If you are a mother who lost a child, would you rather someone acknowledge your pain rather than keep it silent?  If you are a friend of someone grieving in any way, I think the best thing you can do is say out loud what you are thinking.  Most likely, your friend will be glad you've opened the flood gates and given them permission to share with you.


  1. Tears streaming down my face as I read this - I feel the same way seeing my daughter with other children, wishing so much that her big brother and little brother could be here with her and that her life was not tainted by their deaths and at such an early age.

    I much prefer people talk about my sons. They are still my children. People will never "remind" me that they died, it's not something anyone can forget, even for 10 seconds. Compare it to a living child - that parent always has their child on their mind, even while they're working or doing other things without their children. Same goes for those of us who have buried our children. So no one should be afraid of mentioning them. We want the freedom to talk about our children. Tears may fall, but that's ok. I'd rather my children be acknowledged and my daughter's pain also be acknowledged.

  2. I want people to acknowledge my Dexter. I'll be honest, there are times .. even within the BLM community, where I feel my son isn't as important as other's babies who have passed. So when someone takes the time to say something about him or talk to me about him.. it's something that lifts my heart up. I am afraid he will fade away & no one will remember him but me & his Daddy.

  3. Please don't stop talking to me. I have a baby who is very much alive inside of me and that may not carry over once she is born into this world but she is here now and even after she passes she won't be something we talk about in hushed voices. Her life will be celebrated each and every year, she will always be my daughter and she will always be a baby sister to my two girls. She is a child, not someone who should be forgotten.

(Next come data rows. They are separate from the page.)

def fabStore (d : Dev) (n o : Nat) (v : Word) : Dev :=
  let y := d.fab
  if o = 0x20 then { d with fab := { y with
      tmoCol := BitVec.ofNat 32 (fieldOr v 32 32 y.tmoCol.toNat fun k => k ≠ 0)
      tmoAcc := BitVec.ofNat 32 (fieldOr v 0 32 y.tmoAcc.toNat fun k => k ≠ 0) } }
  else if o = 0x22 then match d.ctxOfCore n with
    | some ctx => d.updCalv ctx fun q => { q with covf := covfWord q.covf v }
    | none => d
  else if 0x100 ≤ o && o < 0x300 then
    let m : Word := if o % 2 = 0 then 0xFFFFFF80000FFFFF else 0x000FFFFFFFFF0000
    { d with fab := { y with exports := tset y.exports (o - 0x100) (masked v m) } }
  else if 0x400 ≤ o then { d with fab := { y with route := tset y.route (o - 0x400) (masked v 0x3FFFF) } }
  else d

/-! ## TRC (R502, R503, R483) -/

/-- The ring of the core's own trace unit for a context. -/
def ringAt (x : Ctx) (n : Nat) : TraceRing :=
  tgetD x.rings (traceUnitOf n) { base := 0, log2 := 0, wi := 0, rd := 0, written := 0, owed := 0, since := 0 }

/-- An unset breakpoint. -/
def noBreak : Break := { addr := 0, pen := false, en := false, pass := 0 }

def trcValue (d : Dev) (n o : Nat) : Word :=
  let c := d.core n
  match (d.ctxAt n).map (·.2) with
  | none => if o = 1 then 65536
    else if o = 5 then toW (d.unit (traceUnitOf n)).drop.toNat
    else if 8 ≤ o && o ≤ 12 then toW (tgetD c.cc (o - 8) 0) else 0
  | some x =>
    let r := ringAt x n
    let w (i : Nat) : Option Watch := tget x.watch i
    match o with
    | 0 => toW (bitAt x.dbg 0)
    | 1 => toW (bitAt x.ten 33 + bitAt x.sen 32 + x.per.toNat)
    | 2 => r.base + toW r.log2
    | 3 => r.wi
    | 4 => r.rd
    | 5 => toW (d.unit (traceUnitOf n)).drop.toNat
    | 0x10 => toW x.cpage
    | 0x11 => toW (bitAt c.stopReq 0)
    | _ =>
      if o ≤ 12 then toW (tgetD c.cc (o - 8) 0)
      else if o < 0x18 then let q := tgetD x.bps (o - 0x14) noBreak
                            masked q.addr 0x01FFFFFFFFFFFFF8 + toW (bitAt q.pen 1 + bitAt q.en 0)
      else if o < 0x1C then match w (o - 0x18) with | some q => q.addr | none => 0
      else if o < 0x20 then match w (o - 0x1C) with
        | some q => toW (q.kind.toNat * 2 ^ 34 + q.len % 2 ^ 33)
        | none => 0
      else toW (tgetD x.bps (o - 0x20) noBreak).pass.toNat

def trcStore (x : CsrAt) (d : Dev) (o : Nat) (v : Word) : Dev :=
  let n := x.core
  match d.ctxAt n with
  | none => d
  | some (ctx, c) =>
    let ring (f : TraceRing → TraceRing) : Dev := d.updCtx ctx fun c =>
      { c with rings := tset c.rings (traceUnitOf n) (f (ringAt c n)) }
    let brk (i : Nat) (f : Break → Break) : Dev := d.updCtx ctx fun c =>
      { c with bps := tset c.bps i (f (tgetD c.bps i noBreak)) }
    let refuse (k : Nat) : Dev := d.debugRefused n ctx o k x.time
    match o with
    | 1 =>
      d.changeSampling n ctx (x.cycle + 1) x.time fun c => { c with
        ten := v.getLsbD 33, sen := v.getLsbD 32, per := BitVec.ofNat 32 (max (wfld v 0 32) 1024) }
    | 2 => ring fun r => { r with
        base := masked v 0xFFFFFFFFFFFFF000
        log2 := fieldOr v 0 5 r.log2 fun k => k = 0 || (6 ≤ k && k ≤ 20) }
    | 3 => ring fun r => { r with wi := v }
    | 4 => ring fun r => { r with rd := v }
    | 0x10 => if d.accepted 4 then d.updCtx ctx fun c => { c with cpage := wfld v 20 44 * 2 ^ 20 } else d
    | 0x11 => if !c.dbg then refuse 4 else if v.getLsbD 0 then d.requestStop n x.time else d
    | _ =>
      if 0x14 ≤ o && o < 0x18 then
        (if !c.dbg then refuse 3
         else brk (o - 0x14) fun q => { q with
           addr := masked v 0x01FFFFFFFFFFFFF8, pen := v.getLsbD 1, en := v.getLsbD 0 })
      else if 0x20 ≤ o then
        (if !c.dbg then refuse 3 else brk (o - 0x20) fun q => { q with pass := v.setWidth 32 })
      else d

/-! ## SYS (R514) -/

/-- A queue register: BASE and LOG2. -/
def queueWord (base log2 : Nat) : Word := toW (base / 4096 * 4096 + log2 % 32)

def sysValue (x : CsrAt) (d : Dev) (o : Nat) : Word :=
  let y := d.sys
  match o with
  | 0 => toW y.boot.toNat
  | 1 => toW (bitAt y.cw 0)
  | 2 => featOffer false
  | 3 => featOffer true
  | 4 => y.feata0
  | 5 => y.feata1
  | 6 => match (d.partAt x.core).bind (tget d.parts) with | some p => queueWord p.fqBase p.fqLog2 | none => 0
  | 7 => queueWord y.sfpBase y.sfpLog2
  | 8 => toW y.imask.toNat
  | 9 => toW y.plim.toNat
  | 10 | 11 => 0
  | _ => (tgetD d.sys.mon (o - 16) 0).setWidth 64

def sysStore (x : CsrAt) (d : Dev) (o : Nat) (v : Word) : Dev :=
  let y := d.sys
  match o with
  | 1 => { d with sys := { y with cw := v.getLsbD 0 } }
  | 4 => { d with sys := y.accept false v }
  | 5 => { d with sys := y.accept true v }
  | 6 => match d.partAt x.core with
    | some k => d.setQueue k (wfld v 12 52 * 4096) (wfld v 0 5)
    | none => d
  | 7 => d.setSystemPath (wfld v 12 52 * 4096) (wfld v 0 5)
  | 8 => { d with sys := { y with imask := v.setWidth 32 } }
  | 9 => { d with sys := { y with plim := BitVec.ofNat 13 (min (wfld v 0 13) 6000) } }
  | 10 => d.resetCore (wfld v 0 10)
  | 11 => if v.getLsbD 0 then { d with sys := { y with rst := true } } else d
  | _ => d

/-! ## One register (R5, R6, R175) -/

/-- What a read returns (DEDUCED, log entry 50). -/
def csrValue (x : CsrAt) (d : Dev) (csr : Nat) : Word :=
  let o := csr % 4096
  let c := d.core x.core
  match csr / 4096 with
  | 0x0 => seqValue c o
  | 0x1 => cfeValue x d o
  | 0x2 => spmValue d x.core o
  | 0x3 => synValue d x.core o
  | 0x4 => c.r.gen
  | 0x5 => rowValue c x.cycle o
  | 0x6 => matValue c o (match d.matCfg x.core c.mat with | some q => q.k | none => 0)
  | 0x7 => grvValue d o
  | 0x8 => cpyValue d o
  | 0x9 => tskValue d x.core o
  | 0xA => filValue d x.core o
  | 0xB => match (d.partAt x.core).bind d.served with | some (_, k) => genValue k.gen o | none => 0
  | 0xC => fabValue d x.core o
  | 0xD => trcValue d x.core o
  | _ => sysValue x d o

  4. Dev. Scarlet has a sister too. But no one knows it to look at my family, seeing only one child. My heart breaks with yours. At church and at the park last week, Scarlet ran up to babies in their carrier, bent down and just stood and stared. Both babies were girls. It crushes my soul each time. She will never look at her sister like that. She will never look at her at all. I love u, and E, and V. And my S, and F. Our girls did not deserve to be robbed of that special bond or best friend. I'm struggling along side you. Many many hugs my friend.

  5. Reading this made me tear up a bit. You are an amazing writer. Seriously! I love reading your blog. It does really hurt me when people don't talk about by baby. It makes me feel like they don't care like they used to when she first passed away, or that they have forgotten, honestly. Maybe it makes them uncomfortable, or maybe they don't know how to bring it up, or what to say. I would be so happy if one of my friends had a conversation with me about my daughter. Or even mentioned her! It might make me cry a little, but it would also make me so, SO happy. I love talking about her. She's still my baby. I want to acknowledge her. I want to brag about how pretty I think she is. I want people to remember her, to know she existed.

  6. Danika never cared for babies (she doesn't even play with dolls) until Eli was born and then died. Now, every time she sees a baby, she wants to go see them. She compliments the parents saying "I like your baby." and is just so in love with them - it breaks my heart because I know she wants "her" baby back. (And being 4, she tells me that every day too.) :o(

  7. It makes my day when someone mentions my son and his name or acknowledges my pain in some way. By someone talking about our babies, they aren't reminding us that they died but by saying their names, they are showing us that they remember and care about them as much as they do my living children.

    I really appreciate those who even include my son's name on a Christmas card, give him a valentine when my other kids are given one....simply when they include him just like they do my living kids.